The cause (and fix) for both of these problems relates to how Apache closes connections. In the 1.1.1 and 1.1.3 servers, Apache closes the connection as soon as it has finished sending data. This can cause two problems: firstly, some (buggy) operating systems did not flush out any unsent data on that connection before doing the close, and secondly if the client is still sending the request (for example, PUT data or when using a persistent connection) it would cause an immediate connection closedown which means the client might not receive the last set of data sent. So both of these can cause the lost data problem.

To get around the lost data problem, the code was updated to close the connection for sending only, while still reading (and ignoring) any more received data until the client closed the connection at its end. This relies on the client actually closing its end of the connection properly - on clients which don't, the FIN_WAIT_2 problem is seen.

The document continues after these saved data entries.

-- ==== Sys2Proof/Certificates/Slice0/Obligations.lean ====
section
/-! DEFINITION. The statements for the provers. Each docstring says which sentence of the spec it formalises. "Derived" marks a
statement that rests on a decision or an inference the spec marks as its own, or on a choice of the model. -/

open Sys2Proof Sys2Proof.Machine

/-! ### Reset, the invariant, the step -/

/-- 10_state.md R32, 70_reset_and_hazards.md R221 (derived: decision D10): after reset the registers are `{0, 0, false, 0}` and
the control state is WAITING. The other fields of the reset state are the model's choice (log entries 1 to 4) and are not stated. -/
def Obligations.ResetClearsFourRegisters : Prop :=
  State.reset.bitBuffer = 0x000#12 ∧ State.reset.bitIndex = 0#4 ∧ State.reset.messageValid = false
    ∧ State.reset.deadCnt = 0 ∧ controlState State.reset = .waiting

/-- 10_state.md R29 holds at reset (derived), whatever the parameters are, and the parameters are legal. -/
def Obligations.ResetSatisfiesInvariant : Prop := State.reset.Inv ∧ State.reset.cfg.Legal

/-- 10_state.md R29 (derived): every step keeps the five items of the invariant, from every state that meets them, for every
input and all parameters. -/
def Obligations.StepKeepsInvariant : Prop :=
  ∀ s t : State, s.Inv → step s = .next t → t.Inv

/-- 43_system_step.md R161, 30_encoding.md R90 (derived: decisions D1, D11): a step takes the head of the input list and runs
the operation its control word decodes to, `rst` before `dead` before `pulse_valid`; with no input listed it runs the same on
free port values (log entry 2), which the statement does not fix. -/
def Obligations.StepRunsDecodedInput : Prop :=
  (∀ (s : State) (i : Input) (rest : List Input), s.inputs = i :: rest →
    (i.rst = true → step s = exec .reset { s with inputs := rest }) ∧
    (i.rst = false → s.deadCnt ≠ 0 → step s = exec .deadTick { s with inputs := rest }) ∧
    (i.rst = false → s.deadCnt = 0 → i.pulseValid = true →
      step s = exec (.pulse (i.rawTicks % 2 ^ s.cfg.tickW)) { s with inputs := rest }) ∧
    (i.rst = false → s.deadCnt = 0 → i.pulseValid = false → step s = exec .idle { s with inputs := rest })) ∧
  (∀ s : State, s.inputs = [] →
    step s = exec (decode (.ctl (ctlWord (Config.freeRst s.freeCount) (isDead s) (Config.freePulseValid s.freeCount))
      (Config.freeRawTicks s.freeCount % 2 ^ s.cfg.tickW))) { s with freeCount := s.freeCount + 1 })

/-- 43_system_step.md R161, 60_exceptions.md R180 (derived): the step is total; no state faults and none is refused, and the
same holds of every operation. -/
def Obligations.StepAndExecAlwaysGoOn : Prop :=
  (∀ s : State, ∃ t, step s = .next t) ∧ (∀ (i : Instr) (s : State), ∃ t, exec i s = .next t)

/-- 10_state.md R26, 43_system_step.md R171 (derived): no step changes a parameter, and the inputs still to come are the old ones
less at most the first. -/
def Obligations.StepNeverChangesParameters : Prop :=
  ∀ s t : State, step s = .next t → t.cfg = s.cfg ∧ t.inputs = s.inputs.tail

/-! ### The classifier -/

/-- 40_classifier.md R111 (derived: decision D4, the exact product; log entry 10): with `q` the floor of the exact product over `DENOM`, 2 is START, 1 is ONE, 0 is ZERO, 3 or more is
IGNORE. -/
def Obligations.ClassifyByQuantizedDuration : Prop :=
  ∀ (p : Params) (t : Nat), p.Legal →
    (classify p t = .start ↔ t * p.k / p.denom = 2) ∧ (classify p t = .one ↔ t * p.k / p.denom = 1) ∧
    (classify p t = .zero ↔ t * p.k / p.denom = 0) ∧ (classify p t = .ignore ↔ 3 ≤ t * p.k / p.denom)

/-- 30_encoding.md R84, 40_classifier.md R112 to R115 (derived: the conditions in ticks). -/
def Obligations.ClassesAreContiguousTickRanges : Prop :=
  ∀ (p : Params) (t : Nat), p.Legal →
    (classify p t = .zero ↔ t * p.k < p.denom) ∧
    (classify p t = .one ↔ p.denom ≤ t * p.k ∧ t * p.k < 2 * p.denom) ∧
    (classify p t = .start ↔ 2 * p.denom ≤ t * p.k ∧ t * p.k < 3 * p.denom) ∧
    (classify p t = .ignore ↔ 3 * p.denom ≤ t * p.k)

/-- 40_classifier.md R117 (derived): `classify` by the thresholds `T1 <= T2 <= T3`. -/
def Obligations.ClassifyByThresholds : Prop :=
  ∀ (p : Params) (t : Nat), p.Legal →
    threshold p 1 ≤ threshold p 2 ∧ threshold p 2 ≤ threshold p 3 ∧
    classify p t =
      (if t < threshold p 1 then .zero
       else if t < threshold p 2 then .one
       else if t < threshold p 3 then .start
       else .ignore)

/-- 40_classifier.md R112, 30_encoding.md R94 (derived): a class that some measurement has is the class of its lowest tick
count, and no measurement of the class is lower. The choice of the lowest for a class token is the model's (log entry 17). -/
def Obligations.LowestTickHasItsClass : Prop :=
  ∀ (p : Params) (t : Nat), p.Legal →
    classify p (lowestTick p (classify p t)) = classify p t ∧ lowestTick p (classify p t) ≤ t

/-! ### The four SYM operations -/

/-- 41_bit_assembly.md R121: START writes `{0, 0, true}` and nothing else, from every state; two in a row leave the same state as
one; and in DEAD no step runs a pulse, so no START is observed there. -/
def Obligations.StartRestartsMessage : Prop :=
  (∀ s : State, exec .start s = .next { s with bitBuffer := 0x000#12, bitIndex := 0#4, messageValid := true }) ∧
  (∀ s t : State, exec .start s = .next t → exec .start t = .next t) ∧
  (∀ (s : State) (n : Nat), s.deadCnt ≠ 0 → fetch s ≠ .pulse n)

/-- 41_bit_assembly.md R122: ONE in ACCUMULATING sets the bit numbered by `bit_index` and increments it; at 11 it sets bit 11 and
finalization runs on the completed frame with `bit_index = 12`; under the invariant the bit was 0 before. Nothing else changes
(short of what `finalize` does, stated in FinalizingDataBit). States with `bit_index` above 11 are in IndexAboveElevenFinalizes. -/
def Obligations.OneTakesDataBit : Prop :=
  ∀ s : State, s.messageValid = true →
    (s.bitIndex.toNat ≤ 10 →
      exec .one s = .next { s with
        bitBuffer := s.bitBuffer ||| (1#12 <<< s.bitIndex.toNat), bitIndex := s.bitIndex + 1#4 }) ∧
    (s.bitIndex.toNat = 11 →
      exec .one s = .next (finalize { s with bitBuffer := s.bitBuffer ||| 0x800#12, bitIndex := 12#4 })) ∧
    (s.Inv → s.bitBuffer.getLsbD s.bitIndex.toNat = false)

/-- 41_bit_assembly.md R123: ZERO in ACCUMULATING increments `bit_index` and leaves `bit_buffer`; at 11 finalization runs in the
same step, and under the invariant the completed frame has bit 11 equal to 0. -/
def Obligations.ZeroTakesDataBit : Prop :=
  ∀ s : State, s.messageValid = true →
    (s.bitIndex.toNat ≤ 10 → exec .zero s = .next { s with bitIndex := s.bitIndex + 1#4 }) ∧
    (s.bitIndex.toNat = 11 → exec .zero s = .next (finalize { s with bitIndex := 12#4 })) ∧
    (s.Inv → s.bitBuffer.getLsbD s.bitIndex.toNat = false)

/-- 41_bit_assembly.md R124: IGNORE changes nothing, in every state. -/
def Obligations.IgnoreChangesNothing : Prop := ∀ s : State, exec .ignore s = .next s

/-- 41_bit_assembly.md R125, 60_exceptions.md R182: ONE or ZERO in WAITING writes nothing and emits nothing. -/
def Obligations.BitBeforeStartIgnored : Prop :=
  ∀ s : State, s.messageValid = false → exec .one s = .next s ∧ exec .zero s = .next s

/-- 42_finalize_translate.md R140 to R147, 41_bit_assembly.md R126 (derived: decisions D6, D7, D8, log entries 9 and 14):
the 12th data bit completes the frame, and the step leaves what that frame's finalization leaves. -/
def Obligations.FinalizingDataBit : Prop :=
  ∀ s : State, s.messageValid = true → s.bitIndex.toNat = 11 →
    exec .one s = .next (afterFrame (s.bitBuffer ||| 0x800#12) s) ∧ exec .zero s = .next (afterFrame s.bitBuffer s)

/-- 10_state.md R30 (derived: decision D15, log entry 7): with `bit_index` above 11, which no run reaches, a data bit sets no bit
and finalizes. -/
def Obligations.IndexAboveElevenFinalizes : Prop :=
  ∀ s : State, s.messageValid = true → 12 ≤ s.bitIndex.toNat →
    exec .one s = .next (afterFrame s.bitBuffer s) ∧ exec .zero s = .next (afterFrame s.bitBuffer s)

/-! ### Frames and the table -/

/-- 30_encoding.md R87, 42_finalize_translate.md R141: the two mask expressions, as bit fields, lose nothing. -/
def Obligations.FrameSplitLosesNothing : Prop :=
  ∀ f : FrameWord,
    (frameButton f).toNat = f.toNat &&& 0x7F ∧ (frameMode f).toNat = (f.toNat >>> 7) &&& 0x1F ∧
    frameButton f = f.extractLsb' 0 7 ∧ frameMode f = f.extractLsb' 7 5 ∧
    f.toNat = (frameMode f).toNat * 128 + (frameButton f).toNat

/-- 30_encoding.md R88 (derived): composition is the inverse of the split, both ways. -/
def Obligations.FrameComposeInvertsSplit : Prop :=
  (∀ (m : ModeCode) (b : Button), frameMode (composeFrame m b) = m ∧ frameButton (composeFrame m b) = b) ∧
  (∀ f : FrameWord, composeFrame (frameMode f) (frameButton f) = f)

/-- 20_memory.md R44 to R53: the ten digit keys; code 0x09 is the key 0. The bytes are those the rules print, ASCII (G1). -/
def Obligations.TableHoldsDigitKeys : Prop :=
  memRead 0x00#7 = 0x31#8 ∧ memRead 0x01#7 = 0x32#8 ∧ memRead 0x02#7 = 0x33#8 ∧ memRead 0x03#7 = 0x34#8 ∧
  memRead 0x04#7 = 0x35#8 ∧ memRead 0x05#7 = 0x36#8 ∧ memRead 0x06#7 = 0x37#8 ∧ memRead 0x07#7 = 0x38#8 ∧
  memRead 0x08#7 = 0x39#8 ∧ memRead 0x09#7 = 0x30#8

/-- 20_memory.md R54 to R61: the eight function keys. The bytes are those the rules print, ASCII (G1). -/
def Obligations.TableHoldsFunctionKeys : Prop :=
  memRead 0x10#7 = 0x5E#8 ∧ memRead 0x11#7 = 0x76#8 ∧ memRead 0x12#7 = 0x2B#8 ∧ memRead 0x13#7 = 0x2D#8 ∧
  memRead 0x14#7 = 0x6D#8 ∧ memRead 0x15#7 = 0x70#8 ∧ memRead 0x0B#7 = 0x0A#8 ∧ memRead 0x3B#7 = 0x63#8

/-- 20_memory.md R62: the 110 other addresses `0x0A`, `0x0C .. 0x0F`, `0x16 .. 0x3A`, `0x3C .. 0x7F` hold NUL, and these are
exactly the addresses that hold it. -/
def Obligations.TableHoldsNulElsewhere : Prop :=
  ∀ b : Button, memRead b = 0x00#8 ↔
    (b.toNat = 0x0A ∨ (0x0C ≤ b.toNat ∧ b.toNat ≤ 0x0F) ∨ (0x16 ≤ b.toNat ∧ b.toNat ≤ 0x3A) ∨ 0x3C ≤ b.toNat)

/-- 30_encoding.md R89, 42_finalize_translate.md R144 to R146 (derived: decisions D6, D7, D8, log entries 9 and 14): a digit key emits
its character, the dead time starts, the state returns to WAITING, and nothing else changes. -/
def Obligations.DigitKeysTransmit : Prop :=
  ∀ s : State,
    exec .key1 s = .next (afterKey 0x31#8 s) ∧ exec .key2 s = .next (afterKey 0x32#8 s) ∧
    exec .key3 s = .next (afterKey 0x33#8 s) ∧ exec .key4 s = .next (afterKey 0x34#8 s) ∧
    exec .key5 s = .next (afterKey 0x35#8 s) ∧ exec .key6 s = .next (afterKey 0x36#8 s) ∧
    exec .key7 s = .next (afterKey 0x37#8 s) ∧ exec .key8 s = .next (afterKey 0x38#8 s) ∧
    exec .key9 s = .next (afterKey 0x39#8 s) ∧ exec .key0 s = .next (afterKey 0x30#8 s)

/-- 30_encoding.md R89, 42_finalize_translate.md R144 to R146 (derived, as DigitKeysTransmit: decisions D6, D7, D8, log entries 9
and 14): the eight function keys. -/
def Obligations.FunctionKeysTransmit : Prop :=
  ∀ s : State,
    exec .keyChUp s = .next (afterKey 0x5E#8 s) ∧ exec .keyChDown s = .next (afterKey 0x76#8 s) ∧
    exec .keyVolUp s = .next (afterKey 0x2B#8 s) ∧ exec .keyVolDown s = .next (afterKey 0x2D#8 s) ∧
    exec .keyMute s = .next (afterKey 0x6D#8 s) ∧ exec .keyPower s = .next (afterKey 0x70#8 s) ∧
    exec .keyEnter s = .next (afterKey 0x0A#8 s) ∧ exec .keyClear s = .next (afterKey 0x63#8 s)

/-- 42_finalize_translate.md R144 to R146, 30_encoding.md R89, 60_exceptions.md R186, 20_memory.md R62 (derived: decision D6 and
conflict C3, log entry 9; decisions D7 and D8, log entry 14): an unlisted button with the accepted mode hands the byte 0x00 to the
transmitter, once; the dead time starts, the state returns to WAITING in the same step, and nothing else changes. -/
def Obligations.UnmappedKeyTransmitsNul : Prop :=
  ∀ (b : Button) (s : State), isListed b = false → exec (.keyUnmapped b) s = .next (afterKey 0x00#8 s)

/-- 60_exceptions.md R183, 42_finalize_translate.md R142, R145, R146, 30_encoding.md R89 (derived: decisions D7 and D8, log
entry 14): a completed frame with another mode is discarded with no output; the registers are cleared in the same step,
`dead_cnt` becomes `DEAD_CYCLES`, and nothing else changes. -/
def Obligations.WrongModeDiscards : Prop :=
  ∀ (m : ModeCode) (b : Button) (s : State), m ≠ 0x01#5 → exec (.msgWrongMode m b) s = .next (afterDiscard s)

/-- 42_finalize_translate.md R142, R144 to R146, 30_encoding.md R89 (derived: decisions D6, D7, D8, log entries 9 and 14): over all
4096 frames, the row a frame decodes to emits exactly when the mode is 0x01, and then exactly the table's byte for its button; both
ways the registers are cleared and the dead time starts. -/
def Obligations.FrameRowFollowsModeFilter : Prop :=
  ∀ (f : FrameWord) (s : State), ∃ t, exec (decode (.frame f)) s = .next t ∧
    t.txTrace = s.txTrace ++ (if frameMode f = 0x01#5 then [memRead (frameButton f)] else []) ∧
    t.bitBuffer = 0x000#12 ∧ t.bitIndex = 0#4 ∧ t.messageValid = false ∧ t.deadCnt = s.cfg.deadCycles

/-- 42_finalize_translate.md R140, 30_encoding.md R89 (derived): finalization of the frame in `bit_buffer` is the row that frame
decodes to. -/
def Obligations.FinalizeRunsDecodedFrame : Prop :=
  ∀ s : State, exec (decode (.frame s.bitBuffer)) s = .next (finalize s) ∧ finalize s = afterFrame s.bitBuffer s

/-! ### The four CTL operations -/

/-- 43_system_step.md R162 (derived: decisions D10, D11): RESET clears the four registers; no byte, no symbol, `busy` as the state
before had it. -/
def Obligations.ResetOperation : Prop :=
  ∀ s : State, exec .reset s = .next { s with
    bitBuffer := 0x000#12, bitIndex := 0#4, messageValid := false, deadCnt := 0,
    out := { tx := none, busy := decide (s.deadCnt ≠ 0), sym := none } }

/-- 43_system_step.md R163 (derived: decisions D7, D9): DEAD_TICK decrements `dead_cnt` and writes no other register; busy, no
byte, no symbol. -/
def Obligations.DeadTickOperation : Prop :=
  ∀ s : State, s.deadCnt ≠ 0 → exec .deadTick s = .next { s with
    deadCnt := s.deadCnt - 1, out := { tx := none, busy := true, sym := none } }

The way that Apache holds the connection open like this is referred to as a "lingering close". This should be done by simply setting an operating system option for that connection, and letting the OS take care of it. However many OSes have problems with lingering close, so Apache 1.2 includes its own code to do this.

A possible work around is to remove this additional code. This can be done by adding -DNO_LINGCLOSE to the EXTRA_CFLAGS in Configuration and rebuilding Apache. Some users have noticed that this considerably reduces the number of connections falling into FIN_WAIT_2 state.

During the analysis of the way TCP connections close, it was noticed that this lingering close code was being called more times than necessary, on already closed or aborted connections or after a timeout. This has been fixed.